WORK TO BE COMPLETED:
The lines to reproduce run from the first one below to the line containing "byte0 (R103). -/", both included. Reproduce them exactly and nothing else.
****************
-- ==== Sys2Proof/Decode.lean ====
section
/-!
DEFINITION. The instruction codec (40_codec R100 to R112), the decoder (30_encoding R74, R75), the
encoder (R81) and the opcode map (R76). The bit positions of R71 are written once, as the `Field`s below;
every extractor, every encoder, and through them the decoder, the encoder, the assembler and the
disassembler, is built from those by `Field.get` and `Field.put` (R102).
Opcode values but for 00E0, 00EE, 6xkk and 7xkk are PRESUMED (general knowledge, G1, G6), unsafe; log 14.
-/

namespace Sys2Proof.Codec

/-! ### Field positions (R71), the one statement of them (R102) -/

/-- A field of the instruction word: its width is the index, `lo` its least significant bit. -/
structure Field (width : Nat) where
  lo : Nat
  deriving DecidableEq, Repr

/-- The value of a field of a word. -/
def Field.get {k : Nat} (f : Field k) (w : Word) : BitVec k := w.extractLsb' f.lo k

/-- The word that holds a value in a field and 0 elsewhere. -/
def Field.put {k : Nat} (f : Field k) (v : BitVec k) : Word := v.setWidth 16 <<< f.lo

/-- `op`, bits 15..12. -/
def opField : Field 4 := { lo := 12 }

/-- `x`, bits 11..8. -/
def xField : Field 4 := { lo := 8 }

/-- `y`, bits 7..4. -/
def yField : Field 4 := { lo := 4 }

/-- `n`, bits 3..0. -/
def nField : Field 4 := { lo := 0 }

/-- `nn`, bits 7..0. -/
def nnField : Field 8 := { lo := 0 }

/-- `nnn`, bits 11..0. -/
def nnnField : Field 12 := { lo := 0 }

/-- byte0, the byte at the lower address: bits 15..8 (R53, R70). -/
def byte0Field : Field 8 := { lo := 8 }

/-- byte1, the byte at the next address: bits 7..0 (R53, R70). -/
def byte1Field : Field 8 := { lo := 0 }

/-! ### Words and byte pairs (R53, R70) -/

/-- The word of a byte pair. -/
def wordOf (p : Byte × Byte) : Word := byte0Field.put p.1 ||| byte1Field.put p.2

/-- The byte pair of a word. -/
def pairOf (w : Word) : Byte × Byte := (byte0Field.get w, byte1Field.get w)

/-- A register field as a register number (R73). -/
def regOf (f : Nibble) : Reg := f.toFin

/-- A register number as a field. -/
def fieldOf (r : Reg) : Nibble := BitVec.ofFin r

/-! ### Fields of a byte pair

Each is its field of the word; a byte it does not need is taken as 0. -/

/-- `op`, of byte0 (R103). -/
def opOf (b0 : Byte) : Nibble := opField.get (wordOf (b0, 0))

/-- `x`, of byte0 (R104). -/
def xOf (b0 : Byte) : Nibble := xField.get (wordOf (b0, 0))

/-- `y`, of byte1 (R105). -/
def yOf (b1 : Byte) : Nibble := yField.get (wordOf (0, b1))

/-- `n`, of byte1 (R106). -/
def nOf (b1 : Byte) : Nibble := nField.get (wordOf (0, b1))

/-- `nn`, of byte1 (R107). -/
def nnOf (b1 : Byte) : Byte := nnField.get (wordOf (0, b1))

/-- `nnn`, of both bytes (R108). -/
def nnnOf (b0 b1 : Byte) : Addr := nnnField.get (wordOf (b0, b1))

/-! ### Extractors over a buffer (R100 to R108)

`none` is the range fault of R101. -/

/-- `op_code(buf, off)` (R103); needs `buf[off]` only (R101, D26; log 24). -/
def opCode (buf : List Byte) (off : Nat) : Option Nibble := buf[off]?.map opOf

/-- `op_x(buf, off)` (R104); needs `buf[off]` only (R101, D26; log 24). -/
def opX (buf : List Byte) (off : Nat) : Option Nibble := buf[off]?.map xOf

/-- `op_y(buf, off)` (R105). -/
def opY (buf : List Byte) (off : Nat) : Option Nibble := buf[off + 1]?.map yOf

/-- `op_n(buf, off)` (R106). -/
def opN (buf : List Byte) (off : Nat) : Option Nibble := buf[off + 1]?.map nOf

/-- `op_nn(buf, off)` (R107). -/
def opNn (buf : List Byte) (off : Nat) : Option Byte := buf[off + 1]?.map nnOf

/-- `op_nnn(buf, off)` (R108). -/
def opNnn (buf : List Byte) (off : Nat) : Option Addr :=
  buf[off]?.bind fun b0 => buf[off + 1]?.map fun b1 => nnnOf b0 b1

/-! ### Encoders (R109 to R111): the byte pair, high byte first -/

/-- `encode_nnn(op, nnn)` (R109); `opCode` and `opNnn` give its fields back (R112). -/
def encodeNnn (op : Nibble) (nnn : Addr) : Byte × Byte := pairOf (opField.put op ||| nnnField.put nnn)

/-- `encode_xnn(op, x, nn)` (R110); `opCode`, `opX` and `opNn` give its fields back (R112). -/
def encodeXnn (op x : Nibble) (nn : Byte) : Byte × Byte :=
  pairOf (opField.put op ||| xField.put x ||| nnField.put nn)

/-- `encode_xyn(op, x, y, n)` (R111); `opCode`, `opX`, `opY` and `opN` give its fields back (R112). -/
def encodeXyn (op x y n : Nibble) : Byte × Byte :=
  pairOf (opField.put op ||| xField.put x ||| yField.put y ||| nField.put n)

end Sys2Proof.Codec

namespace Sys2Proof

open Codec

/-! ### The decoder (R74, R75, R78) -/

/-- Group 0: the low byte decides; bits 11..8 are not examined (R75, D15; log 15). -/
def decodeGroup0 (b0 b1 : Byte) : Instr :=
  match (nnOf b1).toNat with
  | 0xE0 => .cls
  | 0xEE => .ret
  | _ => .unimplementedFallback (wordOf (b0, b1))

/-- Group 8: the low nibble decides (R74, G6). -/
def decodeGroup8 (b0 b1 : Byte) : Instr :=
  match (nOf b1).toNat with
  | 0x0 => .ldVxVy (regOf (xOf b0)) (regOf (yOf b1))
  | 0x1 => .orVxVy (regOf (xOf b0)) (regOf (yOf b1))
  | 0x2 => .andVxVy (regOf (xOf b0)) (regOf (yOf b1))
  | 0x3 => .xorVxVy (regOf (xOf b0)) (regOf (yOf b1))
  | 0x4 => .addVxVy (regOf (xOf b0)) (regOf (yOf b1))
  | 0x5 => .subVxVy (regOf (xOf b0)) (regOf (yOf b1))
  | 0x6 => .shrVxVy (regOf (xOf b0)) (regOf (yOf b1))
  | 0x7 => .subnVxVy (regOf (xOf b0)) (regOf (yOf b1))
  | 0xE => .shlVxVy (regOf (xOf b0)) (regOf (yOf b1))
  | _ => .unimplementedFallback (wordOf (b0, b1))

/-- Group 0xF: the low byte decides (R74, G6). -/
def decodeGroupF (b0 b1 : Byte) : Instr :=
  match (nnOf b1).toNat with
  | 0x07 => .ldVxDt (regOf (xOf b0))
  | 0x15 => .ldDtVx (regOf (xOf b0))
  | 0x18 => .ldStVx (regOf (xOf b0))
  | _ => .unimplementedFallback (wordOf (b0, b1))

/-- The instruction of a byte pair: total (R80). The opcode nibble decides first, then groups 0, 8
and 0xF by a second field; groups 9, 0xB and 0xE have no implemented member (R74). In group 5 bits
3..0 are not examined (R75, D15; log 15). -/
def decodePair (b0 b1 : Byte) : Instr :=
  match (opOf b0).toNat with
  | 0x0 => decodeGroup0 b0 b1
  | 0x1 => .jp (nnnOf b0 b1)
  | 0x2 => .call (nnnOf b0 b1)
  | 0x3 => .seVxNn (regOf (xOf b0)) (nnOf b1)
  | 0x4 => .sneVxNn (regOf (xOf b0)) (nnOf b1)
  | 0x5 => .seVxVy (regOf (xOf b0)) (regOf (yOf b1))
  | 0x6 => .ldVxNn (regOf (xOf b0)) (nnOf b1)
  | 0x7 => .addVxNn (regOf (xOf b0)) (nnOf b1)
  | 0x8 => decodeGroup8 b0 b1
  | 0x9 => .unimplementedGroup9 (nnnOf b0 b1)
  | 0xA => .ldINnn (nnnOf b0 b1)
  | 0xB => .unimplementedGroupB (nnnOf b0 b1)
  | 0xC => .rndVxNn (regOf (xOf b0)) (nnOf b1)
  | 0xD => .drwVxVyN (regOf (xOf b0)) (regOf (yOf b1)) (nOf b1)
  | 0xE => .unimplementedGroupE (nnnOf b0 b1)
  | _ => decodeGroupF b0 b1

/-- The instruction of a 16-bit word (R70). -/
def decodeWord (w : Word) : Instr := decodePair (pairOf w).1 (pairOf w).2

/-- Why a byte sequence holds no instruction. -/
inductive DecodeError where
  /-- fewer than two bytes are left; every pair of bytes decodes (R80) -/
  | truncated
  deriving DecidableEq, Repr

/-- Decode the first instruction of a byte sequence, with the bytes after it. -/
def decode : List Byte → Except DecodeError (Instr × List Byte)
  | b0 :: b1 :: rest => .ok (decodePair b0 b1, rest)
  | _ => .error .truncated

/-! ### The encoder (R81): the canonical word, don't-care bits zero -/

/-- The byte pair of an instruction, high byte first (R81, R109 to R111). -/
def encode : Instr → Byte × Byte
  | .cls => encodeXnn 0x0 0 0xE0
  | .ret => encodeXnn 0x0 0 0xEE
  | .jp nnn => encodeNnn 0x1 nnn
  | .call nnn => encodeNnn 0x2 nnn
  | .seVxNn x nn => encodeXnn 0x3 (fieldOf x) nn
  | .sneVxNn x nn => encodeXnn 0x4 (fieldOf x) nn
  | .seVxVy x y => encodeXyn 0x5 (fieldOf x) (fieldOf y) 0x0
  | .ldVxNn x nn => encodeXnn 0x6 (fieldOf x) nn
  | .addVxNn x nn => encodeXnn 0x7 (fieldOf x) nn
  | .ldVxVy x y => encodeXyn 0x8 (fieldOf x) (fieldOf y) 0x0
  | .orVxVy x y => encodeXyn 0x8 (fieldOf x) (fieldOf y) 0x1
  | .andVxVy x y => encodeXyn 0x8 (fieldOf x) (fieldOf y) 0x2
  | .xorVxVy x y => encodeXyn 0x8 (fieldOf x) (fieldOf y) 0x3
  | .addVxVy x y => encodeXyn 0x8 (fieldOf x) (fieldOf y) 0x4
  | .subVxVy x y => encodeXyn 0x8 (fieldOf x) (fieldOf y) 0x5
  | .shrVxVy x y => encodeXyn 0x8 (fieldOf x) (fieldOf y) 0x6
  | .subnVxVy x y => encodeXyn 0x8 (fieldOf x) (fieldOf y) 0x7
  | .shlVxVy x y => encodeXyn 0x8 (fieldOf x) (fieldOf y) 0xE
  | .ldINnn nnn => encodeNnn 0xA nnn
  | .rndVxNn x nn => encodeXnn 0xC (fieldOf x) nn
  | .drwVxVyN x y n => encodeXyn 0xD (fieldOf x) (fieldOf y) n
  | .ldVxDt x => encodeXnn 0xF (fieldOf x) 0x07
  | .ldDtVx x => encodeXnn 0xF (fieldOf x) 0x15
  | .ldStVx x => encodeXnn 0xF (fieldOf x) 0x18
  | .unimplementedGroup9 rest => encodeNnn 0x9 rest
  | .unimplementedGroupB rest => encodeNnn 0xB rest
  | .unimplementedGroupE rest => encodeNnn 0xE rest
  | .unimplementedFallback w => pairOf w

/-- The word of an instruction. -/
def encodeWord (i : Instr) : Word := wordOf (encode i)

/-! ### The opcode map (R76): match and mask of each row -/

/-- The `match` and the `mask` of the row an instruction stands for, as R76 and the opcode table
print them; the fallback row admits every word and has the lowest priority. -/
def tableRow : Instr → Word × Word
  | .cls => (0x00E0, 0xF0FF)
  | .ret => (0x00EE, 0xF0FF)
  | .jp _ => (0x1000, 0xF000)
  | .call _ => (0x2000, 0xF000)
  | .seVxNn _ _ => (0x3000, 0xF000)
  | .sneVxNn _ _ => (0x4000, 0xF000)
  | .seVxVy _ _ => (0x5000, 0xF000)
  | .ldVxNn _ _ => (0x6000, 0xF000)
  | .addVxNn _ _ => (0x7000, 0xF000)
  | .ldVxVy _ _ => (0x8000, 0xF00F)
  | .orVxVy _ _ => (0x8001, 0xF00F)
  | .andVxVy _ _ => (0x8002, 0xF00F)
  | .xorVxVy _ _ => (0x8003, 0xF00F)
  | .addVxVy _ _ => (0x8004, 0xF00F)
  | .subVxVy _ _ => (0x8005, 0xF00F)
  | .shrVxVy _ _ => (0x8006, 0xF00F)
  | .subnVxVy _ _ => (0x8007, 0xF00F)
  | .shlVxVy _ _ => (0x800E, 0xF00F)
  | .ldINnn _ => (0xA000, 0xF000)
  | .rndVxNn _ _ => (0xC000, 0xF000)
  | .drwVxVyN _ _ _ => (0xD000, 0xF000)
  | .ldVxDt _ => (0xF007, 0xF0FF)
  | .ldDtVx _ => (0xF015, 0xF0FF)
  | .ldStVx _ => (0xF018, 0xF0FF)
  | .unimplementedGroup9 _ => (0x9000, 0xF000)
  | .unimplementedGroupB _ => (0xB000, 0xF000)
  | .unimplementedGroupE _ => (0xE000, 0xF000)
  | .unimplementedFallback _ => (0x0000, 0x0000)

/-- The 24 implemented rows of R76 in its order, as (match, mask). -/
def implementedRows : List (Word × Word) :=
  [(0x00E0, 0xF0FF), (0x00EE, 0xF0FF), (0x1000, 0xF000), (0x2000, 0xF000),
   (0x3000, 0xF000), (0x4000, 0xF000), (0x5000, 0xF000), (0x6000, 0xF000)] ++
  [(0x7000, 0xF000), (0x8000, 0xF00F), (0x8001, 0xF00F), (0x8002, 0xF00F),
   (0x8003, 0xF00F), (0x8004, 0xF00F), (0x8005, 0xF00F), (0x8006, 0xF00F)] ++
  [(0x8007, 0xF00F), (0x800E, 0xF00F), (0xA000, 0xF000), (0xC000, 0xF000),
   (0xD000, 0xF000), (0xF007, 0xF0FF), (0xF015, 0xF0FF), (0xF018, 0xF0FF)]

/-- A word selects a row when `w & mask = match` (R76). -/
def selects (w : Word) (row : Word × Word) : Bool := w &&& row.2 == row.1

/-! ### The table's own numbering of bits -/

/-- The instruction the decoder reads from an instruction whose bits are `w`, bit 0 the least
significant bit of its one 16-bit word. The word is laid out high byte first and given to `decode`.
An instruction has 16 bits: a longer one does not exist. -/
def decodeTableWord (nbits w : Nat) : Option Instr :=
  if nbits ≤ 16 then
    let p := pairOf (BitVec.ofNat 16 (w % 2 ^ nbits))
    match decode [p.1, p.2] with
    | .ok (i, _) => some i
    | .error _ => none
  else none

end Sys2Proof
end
****************
EXERCISE SOLUTION:
-- ==== Sys2Proof/Decode.lean ====
section
/-!
DEFINITION. The instruction codec (40_codec R100 to R112), the decoder (30_encoding R74, R75), the
encoder (R81) and the opcode map (R76). The bit positions of R71 are written once, as the `Field`s below;
every extractor, every encoder, and through them the decoder, the encoder, the assembler and the
disassembler, is built from those by `Field.get` and `Field.put` (R102).
Opcode values but for 00E0, 00EE, 6xkk and 7xkk are PRESUMED (general knowledge, G1, G6), unsafe; log 14.
-/

namespace Sys2Proof.Codec

/-! ### Field positions (R71), the one statement of them (R102) -/

/-- A field of the instruction word: its width is the index, `lo` its least significant bit. -/
structure Field (width : Nat) where
  lo : Nat
  deriving DecidableEq, Repr

/-- The value of a field of a word. -/
def Field.get {k : Nat} (f : Field k) (w : Word) : BitVec k := w.extractLsb' f.lo k

/-- The word that holds a value in a field and 0 elsewhere. -/
def Field.put {k : Nat} (f : Field k) (v : BitVec k) : Word := v.setWidth 16 <<< f.lo

/-- `op`, bits 15..12. -/
def opField : Field 4 := { lo := 12 }

/-- `x`, bits 11..8. -/
def xField : Field 4 := { lo := 8 }

/-- `y`, bits 7..4. -/
def yField : Field 4 := { lo := 4 }

/-- `n`, bits 3..0. -/
def nField : Field 4 := { lo := 0 }

/-- `nn`, bits 7..0. -/
def nnField : Field 8 := { lo := 0 }

/-- `nnn`, bits 11..0. -/
def nnnField : Field 12 := { lo := 0 }

/-- byte0, the byte at the lower address: bits 15..8 (R53, R70). -/
def byte0Field : Field 8 := { lo := 8 }

/-- byte1, the byte at the next address: bits 7..0 (R53, R70). -/
def byte1Field : Field 8 := { lo := 0 }

/-! ### Words and byte pairs (R53, R70) -/

/-- The word of a byte pair. -/
def wordOf (p : Byte × Byte) : Word := byte0Field.put p.1 ||| byte1Field.put p.2

/-- The byte pair of a word. -/
def pairOf (w : Word) : Byte × Byte := (byte0Field.get w, byte1Field.get w)

/-- A register field as a register number (R73). -/
def regOf (f : Nibble) : Reg := f.toFin

/-- A register number as a field. -/
def fieldOf (r : Reg) : Nibble := BitVec.ofFin r

/-! ### Fields of a byte pair

Each is its field of the word; a byte it does not need is taken as 0. -/

/-- `op`, of byte0 (R103). -/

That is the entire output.